14 Responses to “The satisfaction of pulling crabgrass”

  1. I can identify with unwanted plants. We have asian stilt grass everywhere and I am trying a solution of vinegar, salt and Dawn to help get rid of it. Not sure if it will work but I am giving it a go since we have a lake I don’t want to contaminate with chemicals either. I am not a fan of pulling weeds at all so I am going this route . Good luck!

    • I spent several hours pulling crabgrass yesterday afternoon. I made progress, but a lot remains to be pulled. The yard is looking much bigger to me now. Upon arriving home from work and seeing the windrows of crabgrass drying on the driveway, Randy questioned my plan. I’m determined at this point, although my body is hurting.

  2. Vivian Heltemes Says:

    Therapy. Weed pulling is therapeutic with no cost! That’s what Jerry tells me!

    • Jerry is right. I was out weeding this morning. Interestingly enough, two guys (Jim and Dana) stopped to chat and encourage me in my efforts. Yesterday Keith stopped and offered his encouragement. So nice to get that support.

  3. Valerie Says:

    Good for you Audrey. I was going to suggest pulling weeds in my garden next, but sounds like you’re getting tired and sore…understandably. It’s a lot of work!

  4. Bernadette Arlene Thomasy Says:

    Like you, Audrey, I think I inherited the weed pulling gene. When I am out walking, I often stop to pull weeds. I had my work cut out for me in my local park this summer. The groundskeepers were not taking care of flower beds. It kills me to see beautiful day lily plants suffocated by crab grass, sow thistles and many more weeds. I’ve tried to keep up with the weeds on daily walks, but they got too far ahead of me. I’ve had supportive comments, too, but no helpers! Weed pulling is satisfying but as you know, hard work. I’m pulling for you!

  5. Don’t give in to chemicals! I don’t like crabgrass either but I hate the chemicals that industry sold to all of us to solve the issue thus polluting the environment. A good rotor tiller and a rake will go a good job too without chemicals. Also think of your grandkids, they might play on that ground…ok off my bio friendly soapbox. Maybe I should be there helping pull some of those too.😊

    • Stand on your bio soapbox all you want, Paula. I feel the same.

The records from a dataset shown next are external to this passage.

/-- AG.CFG (R197): the streams already accepted keep their configuration, later ones see the new one. -/
def specAgCfg (h : Hdr) (a j : BitVec 5) (g : BitVec 2) : WordSpec :=
  { engine := .l, hdr := h, a := some a
    check := fun _ _ w _ => if agOk j.toNat w.va then none else some (issueTrap 0x02)
    body := fun c _ w s =>
      let x := s.core c
      let held := tokensHeld x.d g.toNat
      if held.length ≥ 4 then .wait w s
      else
        .done (s.modCore c (fun y => { y with
          seq := y.seq + 1
          d := y.d.setGen g.toNat {
            cfg := (let q := (y.d.gen g.toNat).cfg
                    if j = 4 then { q with chunk := wbits w.va 11 0 }
                    else { q with count := tput q.count j.toNat (wbits w.va 31 0)
                                  stride := tput q.stride j.toNat ((w.va >>> 32).setWidth 32).toInt })
            tokens := held ++ [y.seq] } })) 0 false }

/-! ### Fibres (R198-R202) -/

/-- Every position of a coordinate tile, checked (R199, R200). -/
def fibrePlaces (x : CoreData) (a : Nat) : Nat → Nat → Option Nat → Option (List Nat)
  | 0, _, _ => some []
  | n + 1, i, last =>
    let e := leNat (x.scrRead (a + 8 * i) 4)
    let p := bits e 9 0
    if bits e 31 10 ≠ 0 || (match last with
      | some l => decide (p ≤ l)
      | none => false) then none
    else (fibrePlaces x a n (i + 1) (some p)).map (p :: ·)

/-- The set positions of a mask, in ascending order. -/
def maskPlaces (mask n : Nat) : List Nat := (List.range n).filter (fun i => mask.testBit i)

/-- What a queued FOPEN accesses: a block's header and mask, or a directory entry and the tile that it locates. -/
def fopenScr (kind n : BitVec 2) (w : QWord) (x : Core) : List (Nat × Nat) :=
  let at_ := w.va.toNat
  if kind = 0 then [(at_, bmVo (bmCount n * (2048 / typeWidth w (vtypeCode w))))]
  else [(at_, 8), (leNat (x.d.scrRead at_ 4), 8 * leNat (x.d.scrRead (at_ + 4) 2))]

/-- FOPEN. A kind 1 directory entry must be 8-byte aligned: DESIGN CHOICE, log entry 60. -/
def specFopen (h : Hdr) (d a : BitVec 5) (n _c kind : BitVec 2) : WordSpec :=
  { lword h [0] with
    a := some a, wr := [.f d.toNat], uses := if kind = 0 then [0x005, 0x006, 0x007, 0x008] else []
    scr := fun _ w x => fopenScr kind n w x
    check := fun _ _ w _ =>
      if kind ≠ 0 then scrCheck 1 w.va 8 8
      else if !typeKnown w then some (issueTrap 0x02)
      else if w.va.toNat % 32 ≠ 0 then some { issueTrap 0x03 with addr := w.va } else none
    body := fun c _ w s =>
      let f := (s.core c).d.getF d.toNat
      let at_ := w.va.toNat
      if f.open_ then .trap (runTrap 0x02) w s
      else if kind = 0 then
        let ww := typeWidth w (vtypeCode w)
        let e := bmCount n * (2048 / ww)
        match bmRange at_ (bmVo e) with
        | some t => .trap t w s
        | none => onScratch c at_ (bmVo e) none w s (fun s =>
          match bmRead w (s.core c).d at_ e with
          | .error t => .trap t w s
          | .ok (count, mask) =>
            .done (s.modData c (fun y => y.setF d.toNat {
              open_ := true, kind := 0, fmt := BitVec.ofNat 8 (vtypeCode w), count := BitVec.ofNat 16 count
              vbase := BitVec.ofNat 32 (at_ + bmVo e), width := ww, places := maskPlaces mask e })) 0 false)
      else
        onScratch c at_ 8 (some 0x09) w s (fun s =>
          let e := leNat ((s.core c).d.scrRead at_ 8)
          let base := bits e 31 0
          let cnt := bits e 47 32
          if bits e 63 48 ≠ 0 || cnt > 1024 || base % 8 ≠ 0 then .trap { runTrap 0x09 with addr := w.va } w s
          else match bmRange base (8 * cnt) with
            | some t => .trap t w s
            | none => onScratch c base (8 * cnt) none w s (fun s =>
              let x := (s.core c).d
              if (List.range cnt).any (fun i => x.scrPoisoned (base + 8 * i) 4) then .trap { runTrap 0x09 with addr := word base } w s
              else match fibrePlaces x base cnt 0 none with
                | none => .trap { runTrap 0x09 with addr := word base } w s
                | some ps => .done (s.modData c (fun y => y.setF d.toNat {
                    open_ := true, kind := 1, fmt := 9, count := BitVec.ofNat 16 cnt, vbase := BitVec.ofNat 32 base
                    width := 32, places := ps })) 0 false)) }

/-- The mask position from which a bitmask walk searches next (R198). -/
def nextMpos (f : Fibre) (next : Nat) : Nat := if next = 0 then 0 else f.places.getD (next - 1) 0 + 1

/-- The first byte of the values that FADV delivers from a fibre, and the one after the last. -/
def fadvLo (f : Fibre) : Nat := f.vbase.toNat + (if f.kind = 0 then f.next.toNat * f.width / 8 else 8 * f.next.toNat)
def fadvHi (f : Fibre) (m : Nat) : Nat :=
  f.vbase.toNat + (if f.kind = 0 then ((f.next.toNat + m) * f.width + 7) / 8 else 8 * (f.next.toNat + m))

/-- The values that a FADV reads. -/
def fadvScr (n : Nat) (w : QWord) (x : Core) : List (Nat × Nat) :=
  let f := x.d.getF n
  let m := Nat.min w.vb.toNat (f.count.toNat - f.next.toNat)
  if !f.open_ || m = 0 then [] else [(fadvLo f, fadvHi f m - fadvLo f)]

/-- FADV. Of a 64-bit type a register has 32 elements: entries past the 32nd deliver their positions, and their values have no place
(DESIGN CHOICE, log entry 70). -/
def specFadv (h : Hdr) (d a b : BitVec 5) (_c : BitVec 2) : WordSpec :=
  { lword h [0] with
    b := some b, wr := [.v d.toNat, .v (d.toNat + 1), .f a.toNat], rd := [.f a.toNat], scr := fun _ w x => fadvScr a.toNat w x
    check := fun _ _ w _ => if w.vb.toNat > 64 then some (issueTrap 0x02) else none
    body := fun c _ w s =>
      let f := (s.core c).d.getF a.toNat
      let next := f.next.toNat
      let m := Nat.min w.vb.toNat (f.count.toNat - next)
      let ww := f.width
      let lo := fadvLo f
      let hi := fadvHi f m
      if !f.open_ then .trap (runTrap 0x02) w s
      else match bmRange lo (hi - lo) with
        | some t => .trap t w s
        | none => onScratch c lo (if m = 0 then 0 else hi - lo) (some 0x08) w s (fun s =>
          let x := (s.core c).d
          let val := fun (t : Nat) =>
            if f.kind = 0 then
              let bit := (next + t) * ww
              leNat (x.scrRead (f.vbase.toNat + bit / 8) ((ww + 7) / 8 + 1)) >>> (bit % 8) % pow2 ww
            else leNat (x.scrRead (f.vbase.toNat + 8 * (next + t) + 4) 4)
          let pos := fun (t : Nat) =>
            let p := f.places.getD (next + t) 0
            if f.kind = 0 then p else mortonRow p * 32 + mortonCol p
          let nn := 2048 / ww
          let vals := (List.range nn).map (fun t => if t < m then val t else 0)
          let poss := (List.range 64).map (fun t => if t < m then pos t else 0)
          .done (s.modData c (fun y =>
            ((y.setV d.toNat (vofElems ww vals)).setV (d.toNat + 1) (vofElems 32 poss)).setF a.toNat
              { f with next := BitVec.ofNat 16 (next + m)
                       mpos := if f.kind = 0 then BitVec.ofNat 16 (nextMpos f (next + m)) else f.mpos })) 0 false) }

def specFend (h : Hdr) (a : BitVec 5) : WordSpec :=
  { engine := .l, hdr := h, strands := [0], cqPush := true, rd := [.f a.toNat]
    body := fun c _ w s =>
      let f := (s.core c).d.getF a.toNat
      if !f.open_ then .trap (runTrap 0x02) w s else .done s 0 (f.next == f.count) }

def specFclose (h : Hdr) (a : BitVec 5) : WordSpec :=
  { engine := .l, hdr := h, strands := [0], wr := [.f a.toNat]
    body := fun c _ w s =>
      let f := (s.core c).d.getF a.toNat
      if !f.open_ then .trap (runTrap 0x02) w s
      else .done (s.modData c (·.setF a.toNat { f with open_ := false })) 0 false }

end Sys2Proof.Machine
end

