/-- The stop of a failed request. -/
def reqTrap (kind : ReqKind) (e : BitVec 8) (addr : Word) : Trap :=
  if kind.deferred && e = 0x08 then deferredTrap addr else { runTrap e with addr := addr }

/-- The address checks (R226, R229, 18 R340): the physical address, or a trap; a node whose pool is full ends. -/
def gCheck (c : Nat) (g : GAcc) (va : Word) (s : State) : Except (Option Trap) Nat × State :=
  let bad := fun (e : BitVec 8) => (Except.error (some { runTrap e with addr := va }), s)
  let amo := match g.kind with
    | .amo _ => true
    | _ => false
  if wbits va 63 48 ≠ 0 then bad 0x04
  else if va.toNat % g.size ≠ 0 then bad 0x03
  else if (amo || g.kind = .verst) && replayNode s c then bad 0x05
  else match coreXlat s c { coreAccess s c with write := g.write, kind := g.ctxKind } va.toNat with
    | (.fail e, s) => (.error (some { runTrap e with addr := va }), s)
    | (.ok pa leaf _, s) =>
      let bad := fun (e : BitVec 8) => (Except.error (some { runTrap e with addr := va }), s)
      match target pa, g.kind with
      | .crown _ _, .load => if (s.core c).csr.sup then (.ok pa, s) else bad 0x05
      | .crown _ _, .store => if (s.core c).csr.sup && !replayNode s c then (.ok pa, s) else bad 0x05
      | .crown _ _, _ => bad 0x05
      | .host _, .amo op => if op = 0x05 || op = 0x0D || op = 0x0E then (.ok pa, s) else bad 0x05
      | _, .store => match shadowWrite s c pa leaf with
        | .ok (pa, s) => (.ok pa, s)
        | .error (some e) => bad e
        | .error none => (.error none, s)
      | _, _ => (.ok pa, s)

/-- After a cell word has been performed: waiting VERLDs of the cell are answered and stalled VERSTs performed, in their order of
arrival (18 R357). -/
def answerCell (pa : Nat) : Nat → State → State
  | 0, s => s
  | n + 1, s =>
    let r := s.reqs.findSome? (fun q =>
      if q.pa = pa && q.since.isSome then
        match serve s q.kind q.pa q.size q.x q.cmp with
        | .ok s v => some (q, some (s, v), (0 : BitVec 8))
        | .fail e => some (q, none, e)
        | .wait => none
      else none)
    match r with
    | none => s
    | some (q, some (s, v), _) =>
      answerCell pa n (finishWord q.core q.strand q.seq v { s with reqs := s.reqs.filter (fun z => z.id != q.id) })
    | some (q, none, e) =>
      answerCell pa n (failWord q.core q.strand q.seq (reqTrap q.kind e (word q.pa)) { s with reqs := s.reqs.filter (fun z => z.id != q.id) })

/-- Is the request one of a cell word? -/
def ReqKind.cell : ReqKind → Bool
  | .verst | .verld | .verrcl => true
  | _ => false

/-- A request of a word enters its home slice or its injection buffer. -/
def gRequest (c k : Nat) (w : QWord) (g : GAcc) (pa : Nat) (x cmp : Word) (since : Option Nat) (s : State) : QWord × State :=
  let (id, s) := s.newReq
  let r : Req := { id := id, core := c, strand := k, seq := w.seq, kind := g.kind, pa := pa, size := g.size, x := x, cmp := cmp,
                   since := since, home := homeOf s pa }
  ({ w with req := id }, { s with reqs := s.reqs ++ [r] })

/-- Address a request's flit to a home slice; without one, it waits in the buffer (11 R236). -/
def Item.toHome (it : Item) (d : Nat) (h : Option (Nat × Nat)) : Item :=
  match h with
  | some h => { it with die := h.1, cluster := h.2 / 4, station := 16 + h.2 % 4 }
  | none => { it with die := d, station := 31 }

/-- The flit of a request (10 R207, R209), with its home as the domains have it now (11 R236). -/
def reqItem (s : State) (c pa id : Nat) : Item :=
  (s.core c).stamp s.cycle (Item.toHome { src := c, pkg := s.pkg.devId, die := 0, cluster := 0, station := 31, body := .req id, launch := 0 }
    (bits pa 38 36) (homeOf s pa))

/-- Is room left in a core's injection buffer (10 R217)? -/
def Core.injRoom (x : Core) : Bool := decide (x.inj.length + x.injRes + x.injRide < 8)

/-- Is an earlier request of the core to the line still to be sent to the line's home of now (10 R233)? -/
def lineMoved (s : State) (c pa : Nat) : Bool :=
  s.reqs.any (fun q => q.core = c && q.pa / 256 = pa / 256 && (q.bounced || q.home ≠ homeOf s pa))

/-- Send a request: its flit enters the injection buffer, and the home is chosen (11 R236). Without room for it, or while an earlier
request of the core to the line is on its way to another home, the word waits: one that has not begun keeps holding issue. -/
def sendReq (c k : Nat) (w : QWord) (g : GAcc) (pa : Nat) (x cmp : Word) (s : State) : Run :=
  if !(s.core c).injRoom || lineMoved s c pa then (if w.phase = .started then .begun w s else .wait w s)
  else
    let q := gRequest c k w g pa x cmp none s
    .begun q.1 (q.2.modCore c (fun y => { y with inj := y.inj ++ [reqItem s c pa s.reqNext] }))

/-- Perform or send an access whose checks and waits have ended. -/
def gPerform (c k : Nat) (g : GAcc) (w : QWord) (x cmp : Word) (addr : Word) (s : State) : Run :=
  let pa := w.idx
  match target pa with
  | .crown d off =>
    if g.kind = .store then .done (crownWrite d off x false s) 0 false
    else let r := crownRead s d off; .done r.2 r.1 false
  | .host off =>
    match g.kind with
    | .store => .done (sendHost (s.core c).csr.partition (some c) off g.size true none 0 0 (leBytes g.size x.toNat) s).2 0 false
    | .amo op =>
      let r := sendHost (s.core c).csr.partition none off g.size false (some op) x cmp [] s
      let q := gRequest c k w g pa x cmp none { r.2 with reqNext := r.1 }
      .begun q.1 q.2
    | _ =>
      let r := sendHost (s.core c).csr.partition none off g.size false none 0 0 [] s
      let q := gRequest c k w g pa x cmp none { r.2 with reqNext := r.1 }
      .begun q.1 q.2
  | .peer idx off =>
    let q := gRequest c k w g pa x cmp none s
    let m : LinkItem := match g.kind with
      | .store => .write off (leBytes g.size x.toNat)
      | .amo op => .atomic off g.size op x cmp
      | _ => .read off g.size
    if g.kind = .store then .done (sendPeer idx m q.2) 0 false else .begun q.1 (sendPeer idx m q.2)
  | _ =>
    if s.now && !lineMoved s c pa then
      match serve s g.kind pa g.size x cmp with
      | .ok s v => .done (if g.kind.cell then answerCell pa s.reqs.length s else s) v false
      | .fail e => .trap (reqTrap g.kind e addr) w s
      | .wait =>
        if g.kind.cell && homeReady s pa = some true then
          let q := gRequest c k w g pa x cmp (some s.cycle) s
          .begun q.1 q.2
        else sendReq c k w g pa x cmp s
    else sendReq c k w g pa x cmp s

I’m making progress on the crabgrass removal. The advice I’m getting from Average Joes who have stopped to talk to me (yes!) is that I’m doing the right thing. And the next step, once the crabgrass is pulled, is to rototill. If you were in Minnesota, I would certainly welcome your help. Anyone who is fully vaccinated is welcome to join me in my yard for crabgrass removal and conversation.

  6. Jackie Hemmer Says:

    I absolutely LOVE pulling weeds, especially when you can get root and all.

    • There’s satisfaction in that, isn’t there? With the crabgrass, I need to get out the entire root. It’s getting to be a lot to try and remove and I’m not sure I will accomplish my goal of pulling all that invasive grass.